(Supplied records)

/-- The arm of a pipe takes effect: its buffer is scanned from the next frame, and the ACTIVE tells the STANDBY (R368). -/
def Hub.takeArm (h : Hub) (pg p : Nat) (a : Arm) : Hub :=
  let h1 := h.setPipe p { h.pipe p with pend := none, next := some a }
  if h.mirrors p then h1.saddleSend (.armRecord p (((h.group pg).frame + 1) % 2 ^ 32) a) else h1

/-- A buffer comes into force outside the raster (R183), and the ACTIVE tells the STANDBY, with the frame number of Table 2.4 for none (R368). -/
def Hub.forceArm (h : Hub) (p : Nat) (a : Arm) : Hub :=
  let h1 := h.setPipe p { h.pipe p with next := none, cur := a.addr }
  if h.mirrors p then h1.saddleSend (.armRecord p (2 ^ 32 - 1) a) else h1

/-- APPLY_LINE for one pipe: its pending arm takes effect, unless it landed after the line had begun, or a partner's arm records decide for it, of whose absence
an ingest arm of the hub's own may make up (R180, R368, R369). -/
def Hub.applyArm (h : Hub) (pg p : Nat) : Hub :=
  match (h.pipe p).pend with
  | none => h
  | some a =>
    if (h.pipe p).armFrame == ((h.group pg).frame + 2) % 2 ^ 32 then h
    else if h.originates p then h.takeArm pg p a
    else if a.source.isSome && (h.pipe p).fallback.isNone then h.setPipe p { h.pipe p with fallback := some a } else h

/-- An arm lands on a pipe: the hub, the frame that will show it, and whether it superseded one. A disabled pipe or group takes it at once, but on a STANDBY a
pipe of a kind 1 port takes none into force (R364). Of two that land in one PCLK cycle the later in the order of R181 is the one that counts, and the other is
superseded. An arm pending from before takes effect where APPLY_LINE begins in this cycle or has begun (R180). -/
def Hub.landArm (h : Hub) (p rank : Nat) (a : Arm) : Hub × Nat × Bool :=
  let pg := h.pipeGroup p
  if !h.pipeOn p || !h.groupOn pg then
    let x := h.pipe p
    let first := x.pendAt.1 == h.clock && decide (rank < x.pendAt.2)
    let h1 := h.setPipe p { x with pendAt := if first then x.pendAt else (h.clock, rank), moved := false, armFrame := 2 ^ 32 - 1 }
    (if first || !h.originates p then h1 else h1.forceArm p a, 2 ^ 32 - 1, false)
  else
    let h1 := if h.applyBegun pg then h.applyArm pg p else h
    let x := h1.pipe p
    let sup := x.pend.isSome
    let same := sup && x.pendAt.1 == h.clock
    let first := same && decide (rank < x.pendAt.2)
    let old := if same then x.hadOld else sup
    ((h1.setPipe p { x with
        pend := if first then x.pend else some a, pendAt := if first then x.pendAt else (h.clock, rank), moved := false
        armsIn := rank :: (if same then x.armsIn else []), hadOld := old
        superseded := if sup then satInc 16 x.superseded else x.superseded, armFrame := h.armFrameOf pg
      }).groupTrigger pg, h.armFrameOf pg, old || (same && x.armsIn.any (fun r => decide (r ≤ rank))))

/-- An arm through a register, or by ingest: one that breaks R182 has no effect, counts, and raises event 0x06. -/
def Hub.armByRegister (h : Hub) (g : Glob) (p rank : Nat) (a : Arm) : Hub :=
  if h.bufOk p a.addr then (h.landArm p rank a).1
  else (h.setPipe p { h.pipe p with armErr := satInc 8 (h.pipe p).armErr }).pgEvent g (h.pipeGroup p) 6 p

/-- The shadow address (R179). -/
def Hub.shadow (h : Hub) (p : Nat) : Nat := h.f (Reg.SCNp_FB_ADDR_LO p) 31 12 * 4096 + h.f (Reg.SCNp_FB_ADDR_HI p) 3 0 * 2 ^ 32

/-- SCNp_FB_ARM.GO written 1. -/
def Hub.fbArmGo (h : Hub) (g : Glob) (p rank : Nat) : Hub := h.armByRegister g p rank { addr := h.shadow p }

def execFbArmGo (who : Requester) (p : Nat) (s : State) : Host.Outcome State Fault Refusal := reached who (fun s =>
    nextHub s (s.hub.tryWrite s.glob who (Reg.SCNp_FB_ARM p) (fun h => h.fbArmGo s.glob p (armRank who)))) s

/-- SCNp_FB_ARM.CLR written 1. -/
def Hub.fbArmClr (h : Hub) (p : Nat) : Hub :=
  (((h.setPipe p { h.pipe p with armErr := 0, superseded := 0 }).wrN (Reg.SCNp_SUBST p) 0).wrN (Reg.SCNp_LATE p) 0).wrN (Reg.SCNp_FLAG_ERR p) 0

def execFbArmClr (who : Requester) (p : Nat) (s : State) : Host.Outcome State Fault Refusal := reached who (fun s =>
    nextHub s (s.hub.tryWrite s.glob who (Reg.SCNp_FB_ARM p) (fun h => h.fbArmClr p))) s

/-- FRAME_ARM (R182). One that meets both conditions ends with INVALID (DESIGN CHOICE, log entry 29: R182 gives no order); one for a pipe that has faulted or is isolated ends as work of an isolated block does (R23, R53; DESIGN CHOICE, log entry 20). -/
def Hub.frameArm (h : Hub) (g : Glob) (q tag : Nat) : Hub :=
  match h.fetched q tag 0x11 with
  | none => h
  | some d =>
    let p := d.op 16 1
    if !h.bufOk p (d.op 24 8) then h.complete g q tag Status.invalid []
    else if !h.domainOn 7 then h.complete g q tag Status.notPresent []
    else if !h.serving (.scn p) then h.complete g q tag Status.aborted []
    else
      let r := h.landArm p frameArmRank { addr := d.op 24 8 }
      r.1.complete g q tag Status.ok (leBytes 4 r.2.1 ++ leBytes 1 (b2n r.2.2))

def execFrameArm (q tag : Nat) (s : State) : Host.Outcome State Fault Refusal := nextHub s (s.hub.frameArm s.glob q tag)

/-- The buffers of a pipe that FRAME_POST must not touch: in force and pending (R184). -/
def Hub.buffersOf (h : Hub) (p : Nat) : List Nat :=
  [(h.pipe p).cur] ++ ((h.pipe p).next.toList ++ (h.pipe p).pend.toList).map (·.addr)

/-- A descriptor's data begins to move: an unreported number of its bytes is written now, and the rest when the transfer is done. -/
def startMove (s : State) (q tag dest : Nat) (secure : Bool) (data : List Byte) : State :=
  let k := (dest + s.hub.freeAt 0 % (data.length + 1)) / 64 * 64 - dest
  let h1 := s.hub.dramViolation s.glob s.mem secure true dest k (Requester.host).unit
  { s with
    mem := s.hub.writeDram s.mem secure dest (data.take k) false
    hub := (h1.drew 1).move q tag Status.ok [] [dest + k] (data.drop k) }

/-- The destination and the length of a FRAME_POST. -/
def Desc.postDest (d : Desc) : Nat := d.op 24 8
def Desc.postLen (d : Desc) : Nat := d.op 32 4

/-- Why a FRAME_POST ends without an effect (R184). -/
def Hub.framePostStatus (h : Hub) (d : Desc) : Option Nat :=
  if d.postDest % 64 ≠ 0 || d.postLen % fmtBytes (d.op 36 1) ≠ 0 || !h.inDram d.postDest d.postLen then some Status.invalid
  else if (List.range 32).any (fun p => (h.buffersOf p).any (fun b => overlaps d.postDest d.postLen b (h.bufSize p))) then some Status.busy
  else none

/-- FRAME_POST (R184). -/
def framePostOf (s : State) (q tag : Nat) (data : List Byte) : State :=
  match s.hub.fetched q tag 0x10 with
  | none => s
  | some d =>
    match s.hub.framePostStatus d with
    | some status => { s with hub := s.hub.complete s.glob q tag status [] }
    | none => startMove s q tag d.postDest d.secure (padTo d.postLen data)

def execFramePost (q tag : Nat) (data : List Byte) (errs : List (Nat × ReadError)) (s : State) : Host.Outcome State Fault Refusal :=
  .next (framePostOf (s.reads errs) q tag data)

/-- APPLY_LINE begins (R167, R180), once per frame; the raster has reached that line. -/
def Hub.applyLine (h : Hub) (g : Glob) (pg : Nat) : Hub :=
  let G := h.group pg
  if !h.groupOn pg || G.applied || !(G.phase == .running || G.phase == .selfRefresh) || !G.begun || decide (G.line < h.applyLineOf pg) then h
  else
    let h1 := h.setGroup pg { G with applied := true }
    let h2 := (h.pipesOf pg).foldl (fun h p => h.applyArm pg p) h1
    h2.raiseIf (h.bit (Reg.PGg_CTL pg) 4) g (48 + pg) (7 + G.frame % 65536 * 65536)

def execApplyLine (pg : Nat) (s : State) : Host.Outcome State Fault Refusal := nextHub s (s.hub.applyLine s.glob pg)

(End Supplied records)

▸ Task prompt
Take the records above and return, word for word, only the lines that fall from the line with "let same := sup && x.pendAt.1 == h.clock" to the line with "armsIn := rank", both of them included.

▸ Response to this task
    let same := sup && x.pendAt.1 == h.clock
    let first := same && decide (rank < x.pendAt.2)
    let old := if same then x.hadOld else sup
    ((h1.setPipe p { x with
        pend := if first then x.pend else some a, pendAt := if first then x.pendAt else (h.clock, rank), moved := false
        armsIn := rank :: (if same then x.armsIn else []), hadOld := old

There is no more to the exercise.